Very simply, the audit looks for the following declarations from the developer's site. With these declarations, it is reasonable to trust the smart contracts.
This report is for informational purposes only and does not constitute investment advice of any kind, nor does it constitute an offer to provide investment advisory or other services. Nothing in this report shall be considered a solicitation or offer to buy or sell any security, token, future, option or other financial instrument or to offer or provide any investment advice or service to any person in any jurisdiction. Nothing contained in this report constitutes investment advice or offers any opinion with respect to the suitability of any security, and the views expressed in this report should not be taken as advice to buy, sell or hold any security. The information in this report should not be relied upon for the purpose of investing. In preparing the information contained in this report, we have not taken into account the investment needs, objectives and financial circumstances of any particular investor. This information has no regard to the specific investment objectives, financial situation and particular needs of any specific recipient of this information and investments discussed may not be suitable for all investors.
Any views expressed in this report by us were prepared based upon the information available to us at the time such views were written. The views expressed within this report are limited to DeFiSafety and the author and do not reflect those of any additional or third party and are strictly based upon DeFiSafety, its authors, interpretations and evaluation of relevant data. Changed or additional information could cause such views to change. All information is subject to possible correction. Information may quickly become unreliable for various reasons, including changes in market conditions or economic circumstances.

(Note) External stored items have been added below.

/-- Two big-endian bytes decode as their word and leave what follows. -/
theorem decodeBytes_of_word (w : Word) (i : Instr) (rest : List Byte) (h : decodeWord w = .ok i) :
    decodeBytes (highByte w :: lowByte w :: rest) = .ok (i, rest) := by
  simp only [decodeBytes, wordOfBytes_highByte_lowByte, h]

/-- Settles O1: the twelve words, evaluated. -/
theorem specWordsDecode : Obligations.SpecWordsDecode := by
  unfold Obligations.SpecWordsDecode
  decide

/-- Settles O2: each format's fields read back, and each family's digits select its instruction. -/
theorem decodeOfEncodeIsTheInstruction : Obligations.DecodeOfEncodeIsTheInstruction :=
  fun i rest => ⟨decodeWord_encode i, decodeBytes_of_word (encode i) i rest (decodeWord_encode i)⟩

/-! ### Encode of decode -/

theorem formatNNN_nnnField (w : Word) (op : BitVec 4) (hop : opField w = op) : formatNNN op (nnnField w) = w :=
  hop ▸ formatNNN_fields w

theorem formatXNN_xField (w : Word) (op : BitVec 4) (nn : Byte) (hop : opField w = op) (hnn : nnField w = nn) :
    formatXNN op (xField w) nn = w :=
  hop ▸ hnn ▸ formatXNN_fields w

theorem formatXYS_xField_yField (w : Word) (op n : BitVec 4) (hop : opField w = op) (hn : nField w = n) :
    formatXYS op (xField w) (yField w) n = w :=
  hop ▸ hn ▸ formatXYS_fields w

theorem encode_of_decodeXY0 (w : Word) (op : BitVec 4) (hop : opField w = op) (mk : RegNum → RegNum → Instr)
    (hmk : ∀ x y, encode (mk x y) = formatXYS op x y 0#4) (i : Instr) (h : decodeXY0 w mk = .ok i) :
    encode i = w := by
  unfold decodeXY0 at h
  split at h
  · next hn =>
    cases h
    exact (hmk _ _).trans (formatXYS_xField_yField w op 0#4 hop hn)
  · cases h

theorem encode_of_decodeFamily8 (w : Word) (hop : opField w = 0x8#4) (i : Instr) (h : decodeFamily8 w = .ok i) :
    encode i = w := by
  unfold decodeFamily8 at h
  split at h <;> cases h
  all_goals
    next hn => exact formatXYS_xField_yField w _ _ hop hn

theorem encode_of_decodeFamilyE (w : Word) (hop : opField w = 0xE#4) (i : Instr) (h : decodeFamilyE w = .ok i) :
    encode i = w := by
  unfold decodeFamilyE at h
  split at h <;> cases h
  all_goals
    next hnn => exact formatXNN_xField w _ _ hop hnn

theorem encode_of_decodeFamilyF (w : Word) (hop : opField w = 0xF#4) (i : Instr) (h : decodeFamilyF w = .ok i) :
    encode i = w := by
  unfold decodeFamilyF at h
  split at h <;> cases h
  all_goals
    next hnn => exact formatXNN_xField w _ _ hop hnn

theorem encode_of_decodeFamily0 (w : Word) (i : Instr) (h : decodeFamily0 w = .ok i) : encode i = w := by
  unfold decodeFamily0 at h
  split at h
  · next hw => cases h; exact hw.symm
  · split at h
    · next hw => cases h; exact hw.symm
    · cases h

/-- Settles O3, family by family: the arm that answers has fixed the digits that its format does not carry. The arms stand
in the order of the family digit, so `h_1` is family 0 and `h_16` family F. -/
theorem encodeOfDecodeIsTheWord : Obligations.EncodeOfDecodeIsTheWord := by
  intro w i h
  unfold decodeWord at h
  split at h
  case h_1 => exact encode_of_decodeFamily0 w i h
  case h_6 hop => exact encode_of_decodeXY0 w _ hop .seReg (fun _ _ => rfl) i h
  case h_9 hop => exact encode_of_decodeFamily8 w hop i h
  case h_10 hop => exact encode_of_decodeXY0 w _ hop .sneReg (fun _ _ => rfl) i h
  case h_15 hop => exact encode_of_decodeFamilyE w hop i h
  case h_2 hop | h_3 hop | h_11 hop | h_12 hop =>
    cases h
    exact formatNNN_nnnField w _ hop
  case h_4 hop | h_5 hop | h_7 hop | h_8 hop | h_13 hop =>
    cases h
    exact formatXNN_xField w _ _ hop rfl
  case h_14 hop =>
    cases h
    exact formatXYS_xField_yField w _ _ hop rfl
  case h_16 =>
    have hop : opField w = 0xF#4 := by
      simp only [imp_false, ← ne_eq] at *
      bv_omega
    exact encode_of_decodeFamilyF w hop i h

end Sys2Proof
end

section
/-! PROOFS. The opcode table, the decoder and the list of illegal words (spec/30_encoding.md R56 to R58): the digits that a
row fixes, the words that the decoder rejects, and that the three agree on every word. -/

namespace Sys2Proof

open Machine

/-! ### Digits as numbers, and under a mask -/

theorem toNat_opField (w : Word) : (opField w).toNat = w.toNat / 4096 := by
  have hw := w.isLt
  rw [opField, BitVec.extractLsb'_toNat, Nat.shiftRight_eq_div_pow]
  omega

theorem toNat_nField (w : Word) : (nField w).toNat = w.toNat % 16 := by
  rw [nField, BitVec.extractLsb'_toNat, Nat.shiftRight_zero]

theorem toNat_nnField (w : Word) : (nnField w).toNat = w.toNat % 256 := by
  rw [nnField, BitVec.extractLsb'_toNat, Nat.shiftRight_zero]

/-- A mask that keeps a field whole keeps its value. -/
theorem opField_and (w m : Word) (hm : opField m = 0xF#4) : opField (w &&& m) = opField w := by
  have hand : opField (w &&& m) = opField w &&& opField m := BitVec.extractLsb'_and
  rw [hand, hm]
  exact BitVec.and_allOnes

theorem nField_and (w m : Word) (hm : nField m = 0xF#4) : nField (w &&& m) = nField w := by
  have hand : nField (w &&& m) = nField w &&& nField m := BitVec.extractLsb'_and
  rw [hand, hm]
  exact BitVec.and_allOnes

theorem nnField_and (w m : Word) (hm : nnField m = 0xFF#8) : nnField (w &&& m) = nnField w := by
  have hand : nnField (w &&& m) = nnField w &&& nnField m := BitVec.extractLsb'_and
  rw [hand, hm]
  exact BitVec.and_allOnes

/-- A row that fixes the family digit fixes it to its own. -/
theorem OpcodeRow.opField_of_covers (r : OpcodeRow) (w : Word) (h : r.covers w = true) (hm : opField r.mask = 0xF#4) :
    opField w = opField r.bits := by
  rw [← opField_and w r.mask hm, eq_of_beq h]

theorem OpcodeRow.nField_of_covers (r : OpcodeRow) (w : Word) (h : r.covers w = true) (hm : nField r.mask = 0xF#4) :
    nField w = nField r.bits := by
  rw [← nField_and w r.mask hm, eq_of_beq h]

theorem OpcodeRow.nnField_of_covers (r : OpcodeRow) (w : Word) (h : r.covers w = true) (hm : nnField r.mask = 0xFF#8) :
    nnField w = nnField r.bits := by
  rw [← nnField_and w r.mask hm, eq_of_beq h]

This completed report is copyright (c) DeFiSafety 2023. Permission is given to copy in whole, retaining this copyright label.
This section looks at the code deployed on the relevant chain that gets reviewed and its corresponding software repository. The document explaining these questions is here.
1. Are the smart contract addresses easy to find? (%)
2. How active is the primary contract? (%)
Contract MasterChef.sol is used at least 1164 times per day during the last month, as indicated in the Appendix.
3. Does the protocol have a public software repository? (Y/N)
https://github.com/pancakeswap/pancake-smart-contracts
4. Is there a development history visible? (%)
PancakeSwap's contracts repository only has 1 commit, although the commit has 428 changed files with 116,992 additions.
5. Is the team public (not anonymous)?
The PancakeSwap team operates pseudonymously as outlined here.
This section looks at the software documentation. The document explaining these questions is here.
6. Is there a whitepaper? (Y/N)
Location: https://docs.pancakeswap.finance/code/smart-contracts/pancakeswap-exchange/factory-v2
7. Is the protocol's software architecture documented? (Y/N)
This protocol's software architecture is not documented.
8. Does the software documentation fully cover the deployed contracts' source code? (%)
The following contracts have function documentation. PancakeSwapLotteryV2.sol PancakeRouter V2.sol PancakeFactory V2.sol All other contracts in the repository (57 others) have no function/software documentation. Although functions are on average undocumented, the documented contracts are the most important ones. With the previous points considered, I will assign a 25% for software function documentation.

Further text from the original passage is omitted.